Why Imported Fruits Are More Expensive

Those exotic fruits like blueberries, dragon fruit and kiwi that are lined up on the grocery shelves make you giddy and make you want to put them in your cart? It’s all right! Healthy life and clean eating are the reasons we do it. 

Is it true, though, that you’re gaining anything from these exotic treats? Yes, you are, but not to the extent that you think you are. As much as eating exotic fruits isn’t harmful, it’s still important to eat local products as well. Local fruits and vegetables provide our bodies with more vitamins, minerals, and antioxidants than imported ones. Thus, people are more interested in the availability of imported fruits online in Malaysia.

Our immune system is in accordance with many factors: climate and nutritional requirements for fighting environmental viruses and germs, as well as racial and cultural requirements. When we consistently consume exotic food, our bodies may not detect the antioxidants and vitamins we ingest, but we will still reap some of their benefits.

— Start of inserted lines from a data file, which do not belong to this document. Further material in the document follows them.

-- ==== Sys2Proof/Certificates/Slice0/Obligations.lean ====
section
/-! DEFINITION. The statements for the provers, family by family. A statement about a command that runs alone gives its whole
next state: every register, flag, slot, pin and byte of storage that the equation does not name is as it was before. The
working registers are left open (spec/10_state.md R25 gives them no value between commands); where a command stores bytes a
further clause says which, and that every other byte reads as before (only the bytes of the table `SBOX` that a run of the
cipher rebuilds are left open, spec/10_state.md R38). -/

open Sys2Proof Sys2Proof.Machine

/-! ### Encoding -/

/-- No bit of a command is lost in its word (R91, R92). -/
def Obligations.DecodeEncode : Prop := ∀ i : Instr, decode (encode i) = .ok i

/-- Every word has one meaning: a word that decodes is the word of its command (R90, R91). -/
def Obligations.EncodeDecode : Prop := ∀ (w : Word) (i : Instr), decode w = .ok i → encode i = w

/-- The words that are refused whatever the configuration, with the check that refuses them (R95, checks 2 to 4), in the
arithmetic of the word as a number. -/
def Obligations.DecodeRefusals : Prop :=
  ∀ w : Word,
    (decode w = .error .reservedBits ↔ w.toNat / 16 % 16 ≠ 0 ∨ w.toNat / 2 ^ 24 ≠ 0)
    ∧ (decode w = .error .reservedOpcode ↔
        (w.toNat / 16 % 16 = 0 ∧ w.toNat / 2 ^ 24 = 0) ∧ (w.toNat % 16 = 0 ∨ w.toNat % 16 = 15))
    ∧ (decode w = .error .mustBeZero ↔
        (w.toNat / 16 % 16 = 0 ∧ w.toNat / 2 ^ 24 = 0)
          ∧ ((w.toNat % 16 = 1 ∧ w.toNat / 2 ^ 9 % 2 ^ 7 ≠ 0) ∨ (w.toNat % 16 = 10 ∧ w.toNat / 2 ^ 10 % 2 ^ 6 ≠ 0)))

/-- Words of every family written out from R91, R92 and R98 decode to their commands. -/
def Obligations.DecodeWords : Prop :=
  decode 0x00000101 = .ok (.sendBit true 0)
  ∧ decode 0x00000002 = .ok (.sampleBit 0 0)
  ∧ decode 0x00000603 = .ok (.sendByte 0x06 0)
  ∧ decode 0x00000006 = .ok (.canStart 0 0)
  ∧ decode 0x00020C07 = .ok (.sendFrame 12 2)
  ∧ decode 0x00000009 = .ok (.receiveFrameT 0 0)
  ∧ decode 0x0004030A = .ok (.crypt true true 4)
  ∧ decode 0x0003000B = .ok (.genIv 0 3)
  ∧ decode 0x00020C0C = .ok (.enqueue 12 2)
  ∧ decode 0x0000010E = .ok (.remove 1 0)

/-! ### Steps, commands, refusals -/

/-- A step whose due host action writes a command word to `CMD` runs the command the word decodes to, on the state with that
action taken off the list; `withFetchWord` places such an action (R78, R94). -/
def Obligations.StepRunsCommand : Prop :=
  ∀ (s : State) (w : Word) (rest : List HostAct) (i : Instr), decode w = .ok i →
    (s.host = ⟨.idle 0, .wr 0x00000 w⟩ :: rest → step s = exec i { s with host := rest })
    ∧ (∀ tick first, s.host = ⟨.atTick tick first, .wr 0x00000 w⟩ :: rest → tick ≤ s.time →
        step s = exec i { s with host := rest })
    ∧ step (s.withFetchWord 32 w.toNat) = exec i s

/-- With nothing pending a step is one idle tick; an action that is not due lets the ticks before it pass; nothing but the
clock, the pin trace and the fresh marks changes (R29, R281). The marks (log entry 8) and the host as a list of actions (log
entry 5) are the model's choices. -/
def Obligations.IdleTicks : Prop :=
  ∀ s : State,
    (s.host = [] → step s = .next { s with
        time := s.time + 1, trace := pushRun ⟨s.lineOe, s.lineO⟩ 1 s.trace
        freshDone := false, freshRx := false, freshErr := false, freshCmd := false })
    ∧ (∀ d op rest, s.host = ⟨.idle (d + 1), op⟩ :: rest → step s = .next { s with
        time := s.time + (d + 1), trace := pushRun ⟨s.lineOe, s.lineO⟩ (d + 1) s.trace
        host := ⟨.idle 0, op⟩ :: rest, freshDone := false, freshRx := false, freshErr := false, freshCmd := false })
    ∧ (∀ tick first op rest, s.host = ⟨.atTick tick first, op⟩ :: rest → s.time < tick → step s = .next { s with
        time := tick, trace := pushRun ⟨s.lineOe, s.lineO⟩ (tick - s.time) s.trace
        freshDone := false, freshRx := false, freshErr := false, freshCmd := false })

/-- A refused command has exactly one effect, `CMD_ERR` (R95, R254): while busy, with a reserved or must-be-zero bit, with a
reserved opcode, with an illegal operand. In the word `w`, `w % 16` is the opcode, `w / 2^8 % 2^8` is `a`, `w / 2^16 % 2^8`
is `b`. So does the step whose due host action writes such a word to `CMD`, which also takes that action off the list. The model's
choices: the mark `freshCmd`, that `CMD_ERR` was set since the last tick (log entry 8), and the host as a list of actions (log
entry 5). -/
def Obligations.RefusedCommand : Prop :=
  (∀ (s : State) (w : Word),
    (s.busy = true
      ∨ w.toNat / 16 % 16 ≠ 0 ∨ w.toNat / 2 ^ 24 ≠ 0
      ∨ w.toNat % 16 = 0 ∨ w.toNat % 16 = 15
      ∨ (w.toNat % 16 = 1 ∧ w.toNat / 2 ^ 9 % 2 ^ 7 ≠ 0)
      ∨ (w.toNat % 16 = 10 ∧ w.toNat / 2 ^ 10 % 2 ^ 6 ≠ 0)
      ∨ (w.toNat % 16 = 7 ∧ maxPayload s.cfg.val < w.toNat / 2 ^ 16 % 2 ^ 8)
      ∨ (w.toNat % 16 = 10 ∧ w.toNat / 2 ^ 8 % 2 ^ 8 = 1 ∧ 253 < w.toNat / 2 ^ 16 % 2 ^ 8)
      ∨ (w.toNat % 16 = 10 ∧ w.toNat / 2 ^ 8 % 2 ^ 8 = 3 ∧ w.toNat / 2 ^ 16 % 2 ^ 8 = 0)
      ∨ (w.toNat % 16 = 11 ∧ 253 < w.toNat / 2 ^ 16 % 2 ^ 8)
      ∨ (w.toNat % 16 = 14 ∧ s.cfg.val.maxPackets ≤ w.toNat / 2 ^ 8 % 2 ^ 8)) →
    command w s = .next { s with cmdErr := true, freshCmd := true }
    ∧ ∀ rest, s.dueNext (.wr 0x00000 w) rest →
        step s = .next { s with host := rest, cmdErr := true, freshCmd := true })
  ∧ (∀ (s : State) (w : Word), s.busyWrite 0x00000 w = { s with cmdErr := true, freshCmd := true })
  ∧ (∀ s : State, ({ s with cmdErr := true, freshCmd := true } : State).irq = s.irq)

/-- Every command comes to a next state from every state (R255), but `RECEIVE_FRAME_T`, which may never end; nothing is refused
by the model. The fault, which stands for a command that never ends, is the model's, and so is that this statement allows it
for every `ARG`: R318 names `ARG = 2^32 − 1` alone, and the smaller durations are log entry 9's deduction from the pseudocode
of R187. -/
def Obligations.CommandsEnd : Prop :=
  ∀ (i : Instr) (s : State),
    (∃ t, exec i s = .next t) ∨ (exec i s = .fault .neverEnds ∧ ∃ a b, i = .receiveFrameT a b)

/-- An accepted command that no reset cuts off, whatever the host does meanwhile: `A` and `B` are its fields, `ARG` is as it
was, the block is idle with `DONE` set (R22, R29, R66). -/
def Obligations.CommandEnd : Prop :=
  ∀ (i : Instr) (s t : State), s.busy = false → legalOperands s.cfg.val i = true → exec i s = .next t →
    t.resets = s.resets →
    t.busy = false ∧ t.done = true ∧ t.regA = fieldA i ∧ t.regB = fieldB i ∧ t.arg = s.arg

/-- A command that a reset cuts off leaves the reset values: no result, no flag, pins 0, every slot empty, and tick 0 is the
release of reset (R290, R291). The model's choices in the equation: the held reset as a host action (log entries 5 and 7), the
working registers at `Work.blank` (log entry 3) and the buffers as empty lists, which hold no byte (log entry 2), both of which
R43 and R290 leave unspecified, and the records that go on over the reset (log entry 14). -/
def Obligations.ResetCutsCommand : Prop :=
  ∀ (i : Instr) (s t : State), exec i s = .next t → t.resets ≠ s.resets →
    t = { State.blank s.cfg with
      clock0 := s.clock0, time := t.time, released := t.time, resets := s.resets + 1, line := s.line
      hearsSelf := s.hearsSelf, host := t.host, trace := t.trace, events := t.events, reads := t.reads }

The prices of imported fruits in South Korea are greater than in any other country, according to a consumer advocacy group. Nine imported items, including fruits and animal products, were more expensive in South Korea than any other country, according to the group’s analysis of 25 imported items from 10 major countries.

They were more than 1.5 times more expensive at home than in the 10 most populous countries. Eight of the 10 countries had the highest or second highest domestic pricing for imported fruits in all eight categories. Malaysia intends to accelerate the growth of its tropical fruit exports to become a top tropical fruit producer by increasing the value of those exports.

There is a significant deal of opportunity for exporting Malaysian fruits such as durian, jackfruit, papaya, watermelon, banana, mangosteen and rambutan to countries such as China Taiwan Korea Singapore, Australia Middle East, and Europe.

The department had concentrated on increasing production of durian, jackfruit, papaya, and watermelon to suit export needs. Also, the entire supply chain needs to work together to expedite the development of the country’s fresh produce market, according to the report. Both farmers and private agricultural firms profit from working together with agriculture department key partners during the production stage.

Increasing productivity or generating volume would help secure the market and enhance the income of entrepreneurs and the national economy.

Within the fruit and vegetable supply chain, the COVID-19 pandemic has a wide range of ramifications. However, additional costs and impediments must be dealt with in order to ensure that the supply at the points of sale remains stable. Among the reasons for these extra expenditures are the inefficiency of orchards and packinghouses, as well as increased logistical costs due to trucks returning empty to their base, as well as additional safety procedures and delays. In addition, there are market pressures and product losses to contend with. Growers and merchants are being put under more strain as a result of these greater expenditures, which are not being offset by higher sales returns.